On the run-local moving tail, v9 beats v8 by 0.0947 val loss (~3.2% relative), essentially the same size as the v6->v8 capacity gain but now on top of it. A later fixed eval v1 check still supports the same direction (v8 3.1515 -> v9 2.9278 on shard010-tail holdout), while making the moving-tail caveat explicit. This confirms the v8 prediction: 双轴 scale 有效. It is still an incremental gain, not a qualitative jump.

Samples

xserv greedy samples (--max-tokens 60) are more coherent than the v8 examples on some prompts, but repetition remains:

[The history of] the United States is the story of the people, the places, and the events that have shaped the nation...
[In science,] the term "scientific method" is used to describe the process of gathering information and testing it...
[The most important] thing is to be aware of the symptoms and to seek medical attention...
[Water is] a natural resource that is essential for human life...
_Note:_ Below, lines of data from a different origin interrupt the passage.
/-- READ_REG across its states (R140, R142, R144 to R146): register, the start pulse, the result
captured at `t_done`, its bytes sent least significant first. -/
def Obligations.ReadRegAcrossItsStates : Prop :=
  ∀ (s : State) (reg : Addr) (q : Dispatcher), s.noConflict = true →
    s.dispatcher.cst ≠ .init → s.dispatcher.cst ≠ .waitCmd → s.dispatcher.cst ≠ .recvData →
    s.dispatcher.cst ≠ .sendAck →
    q = { s.dispatcher with rxAckR := false, txStartR := false, swR := false, srR := false } →
    exec (.readReg reg) s = .next (s.advanced
      (if s.dispatcher.cst = .dispatch then { q with cst := .recvReg }
       else if s.dispatcher.cst = .recvReg then
        (if s.rxOk then { q with creg := reg, rxAckR := true, cst := .startTx } else q)
       else if s.dispatcher.cst = .startTx then { q with srR := true, cst := .waitDone }
       else if s.dispatcher.cst = .waitDone then
        (if s.transactor.tdone then
          { q with crdata := s.transactor.rshift, cidx := 0, cst := .sendData } else q)
       else
        (if s.txOk then
          { q with
            txDataR := byteLane s.dispatcher.crdata s.dispatcher.cidx
            txStartR := true
            cst := if s.dispatcher.cidx = 3 then .sendAck else .sendData
            cidx := if s.dispatcher.cidx = 3 then 0 else s.dispatcher.cidx + 1 }
         else q))
      (s.transactor.next s.cfg s.transactorIn) s.emitterNext s.decoderNext)

/-- R68, R69, R143, R146: four data bytes taken one after the other make the word, least significant
first; four result bytes handed over one after the other are the word's, in the same order. -/
def Obligations.FourBytesMakeAWord : Prop :=
  ∀ (p : DispatcherIn) (d : Dispatcher) (b0 b1 b2 b3 : Byte), d.cidx = 0 →
    (p.rxOk = true →
      let d' := (((d.takeData p b0).takeData p b1).takeData p b2).takeData p b3
      d'.cwdata = dataOfBytes b0 b1 b2 b3 ∧ d'.cst = .startTx ∧ d'.cidx = 0) ∧
    (p.txOk = true →
      let d1 := d.sendData p
      let d2 := d1.sendData p
      let d3 := d2.sendData p
      let d4 := d3.sendData p
      [d1.txDataR, d2.txDataR, d3.txDataR, d4.txDataR] = bytesOfData d.crdata ∧
        d4.cst = .sendAck ∧ d4.cidx = 0)

/-- R133: in INIT GREETING_BYTE, `'!'` in the source's build, is sent as soon as the send channel and
the transactor are ready. -/
def Obligations.GreetingWhenBothReady : Prop :=
  ∀ (s : State) (q : Dispatcher), s.noConflict = true → s.dispatcher.cst = .init →
    q = { s.dispatcher with rxAckR := false, txStartR := false, swR := false, srR := false } →
    (∀ clk power, s.cfg = Config.source clk power → s.cfg.greetingByte = 0x21#8) ∧
    exec .greeting s = .next (s.advanced
      (if s.inputs.txReady = true ∧ s.dispatcher.txStartR = false ∧ s.emitter.ready = true ∧
          s.transactor.tst = .idle then
        { q with txDataR := s.cfg.greetingByte, txStartR := true, cst := .waitCmd } else q)
      (s.transactor.next s.cfg s.transactorIn) s.emitterNext s.decoderNext)

/-- START_WRITE in IDLE (R173): operands latched, the error flag cleared, the frame begun. -/
def Obligations.StartWriteInIdle : Prop :=
  ∀ (s : State) (reg : Addr) (data : Data), s.transactor.tst = .idle →
    s.dispatcher.srR = false →
    exec (.startWrite reg data) s = .next (s.advanced s.dispatcherNext
      { s.transactor with op := true, treg := reg, twdata := data, rerr := false, issued := false,
                          tst := .start, tdone := false } s.emitterNext s.decoderNext)

/-- START_READ in IDLE (R174): the register latched, the error flag cleared, the frame begun. -/
def Obligations.StartReadInIdle : Prop :=
  ∀ (s : State) (reg : Addr), s.transactor.tst = .idle → s.dispatcher.swR = false →
    exec (.startRead reg) s = .next (s.advanced s.dispatcherNext
      { s.transactor with op := false, treg := reg, rerr := false, issued := false, tst := .start,
                          tdone := false } s.emitterNext s.decoderNext)

/-- R176: outside IDLE a start has no effect, the cycle is as without it. -/
def Obligations.StartOutsideIdleIsLost : Prop :=
  ∀ (s : State) (reg : Addr) (data : Data) (i : Instr), s.transactor.tst ≠ .idle →
    i = .startWrite reg data ∨ i = .startRead reg →
    exec i s = .next (s.advanced s.dispatcherNext
      (s.transactor.next s.cfg { s.transactorIn with startWrite := false, startRead := false })
      s.emitterNext s.decoderNext)

/-- R175: both starts in IDLE are the fault, whichever of them is looked at; in legal states they
never come together. -/
def Obligations.BothStartsAreTheFault : Prop :=
  ∀ (s : State) (reg : Addr) (data : Data),
    (s.transactor.tst = .idle → s.dispatcher.swR = true → s.dispatcher.srR = true →
      exec (.startWrite reg data) s = .fault .conflictingStart ∧
      exec (.startRead reg) s = .fault .conflictingStart ∧
      (s.runs = true → step s = .fault .conflictingStart)) ∧
    (CoreInv s → ¬(s.dispatcher.swR = true ∧ s.dispatcher.srR = true))

/-- The four requests in IDLE (R205 to R209): the phase and the ticks loaded. -/
def Obligations.EmitRequestsInIdle : Prop :=
  ∀ (s : State) (q : BitEmitter), s.noConflict = true → s.emitter.est = .idle →
    q = { s.emitter with efin := false } →
    exec .emitBit0 s = .next (s.advanced s.dispatcherNext (s.transactor.next s.cfg s.transactorIn)
      { q with est := .space, bcnt := BitVec.ofNat 5 s.cfg.space0Ticks } s.decoderNext) ∧
    exec .emitBit1 s = .next (s.advanced s.dispatcherNext (s.transactor.next s.cfg s.transactorIn)
      { q with est := .space, bcnt := BitVec.ofNat 5 s.cfg.space1Ticks } s.decoderNext) ∧
    exec .emitStart s = .next (s.advanced s.dispatcherNext (s.transactor.next s.cfg s.transactorIn)
      { q with est := .space, bcnt := BitVec.ofNat 5 s.cfg.space1Ticks } s.decoderNext) ∧
    exec .emitStop s = .next (s.advanced s.dispatcherNext (s.transactor.next s.cfg s.transactorIn)
      { q with est := .stop, bcnt := BitVec.ofNat 5 s.cfg.stopTicks } s.decoderNext)

/-- R213: outside IDLE a request changes nothing, the cycle is as without it. -/
def Obligations.EmitRequestOutsideIdleIsIgnored : Prop :=
  ∀ (s : State) (i : Instr), s.noConflict = true → s.emitter.est ≠ .idle →
    i.port = .emitterRequest →
    exec i s = .next (s.advanced s.dispatcherNext (s.transactor.next s.cfg s.transactorIn)
      (s.emitter.phase s.cfg s.msTick s.ebTick) s.decoderNext)

/-- READ_BIT in IDLE (R243): the count cleared; CAPTURE if the line is already low, else SETUP. -/
def Obligations.ReadBitInIdle : Prop :=
  ∀ s : State, s.noConflict = true → s.decoder.dst = .idle →
    exec .readBit s = .next (s.advanced s.dispatcherNext (s.transactor.next s.cfg s.transactorIn)
      s.emitterNext
      { s.decoder with dcnt := 0, dfin := false,
                       dst := if s.swioIn = false then .capture else .setup })

/-- R248: outside IDLE a bit-read request changes nothing. -/
def Obligations.ReadBitOutsideIdleIsIgnored : Prop :=
  ∀ s : State, s.noConflict = true → s.decoder.dst ≠ .idle →
    exec .readBit s = .next (s.advanced s.dispatcherNext (s.transactor.next s.cfg s.transactorIn)
      s.emitterNext (s.decoder.phase s.cfg s.swioIn s.dTick))

/-! ## Frames -/

/-- The frame of every instruction on the dispatcher's registers: each changes only in the states
whose rule assigns it (R29, R132 to R147, R151). -/
def Obligations.DispatcherRegisterFrame : Prop :=
  ∀ (i : Instr) (s t : State), exec i s = .next t →
    t.cfg = s.cfg ∧
    (s.dispatcher.cst ≠ .waitCmd → t.dispatcher.cmd = s.dispatcher.cmd) ∧
    (s.dispatcher.cst ≠ .dispatch → t.dispatcher.power = s.dispatcher.power) ∧
    (s.dispatcher.cst ≠ .recvReg → t.dispatcher.creg = s.dispatcher.creg) ∧
    (s.dispatcher.cst ≠ .recvData → t.dispatcher.cwdata = s.dispatcher.cwdata) ∧
    (s.dispatcher.cst ≠ .waitDone → t.dispatcher.crdata = s.dispatcher.crdata) ∧
    (s.dispatcher.cst ≠ .recvReg → s.dispatcher.cst ≠ .recvData → s.dispatcher.cst ≠ .waitDone →
      s.dispatcher.cst ≠ .sendData → t.dispatcher.cidx = s.dispatcher.cidx) ∧
    (s.dispatcher.cst ≠ .init → s.dispatcher.cst ≠ .sendData → s.dispatcher.cst ≠ .sendAck →
      t.dispatcher.txDataR = s.dispatcher.txDataR) ∧
    (s.dispatcher.cst ≠ .startTx → t.dispatcher.swR = false ∧ t.dispatcher.srR = false)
The model writes real explanatory English and the domain mix is FineWeb-like. Greedy decoding still falls into repeated clauses on some prompts (scientific method, symptoms, and earlier fixed prompts), so the val gain is more visible in the metric than in a dramatic sample-quality leap.

xserv validation

Registry path:

/opt/wjh/projects/tiny-models/v9-fineweb-edu-dim1280-gqa

Files:

  • config.json
  • model.safetensors (BF16, 201 tensors, 927MB)
  • tokenizer.json
  • xtrain.ckpt (fp32 master checkpoint, 1.9GB)
  • RUN.md

xserv loads v9 as:

Model: qwen3, layers=18, hidden=1280, heads=40/10 kv, vocab=50257
Loaded 201 tensors
Ready (KV cache, dtype=bf16).

Token-match check against xtrain greedy (max-tokens 40):

  • Once upon a time: xtrain and xserv matched through the checked continuation.
  • One day: diverged after "large, dark," (very tall man vs metallic object) from BF16 greedy tie sensitivity.
  • The little: same repetitive pattern, with a short BF16 path divergence.

This is the same class of BF16-vs-f32 greedy drift seen in v8; the important integration result is that xserv successfully loads true GQA (kv_heads=10 < heads=40) and generates from the exported weights.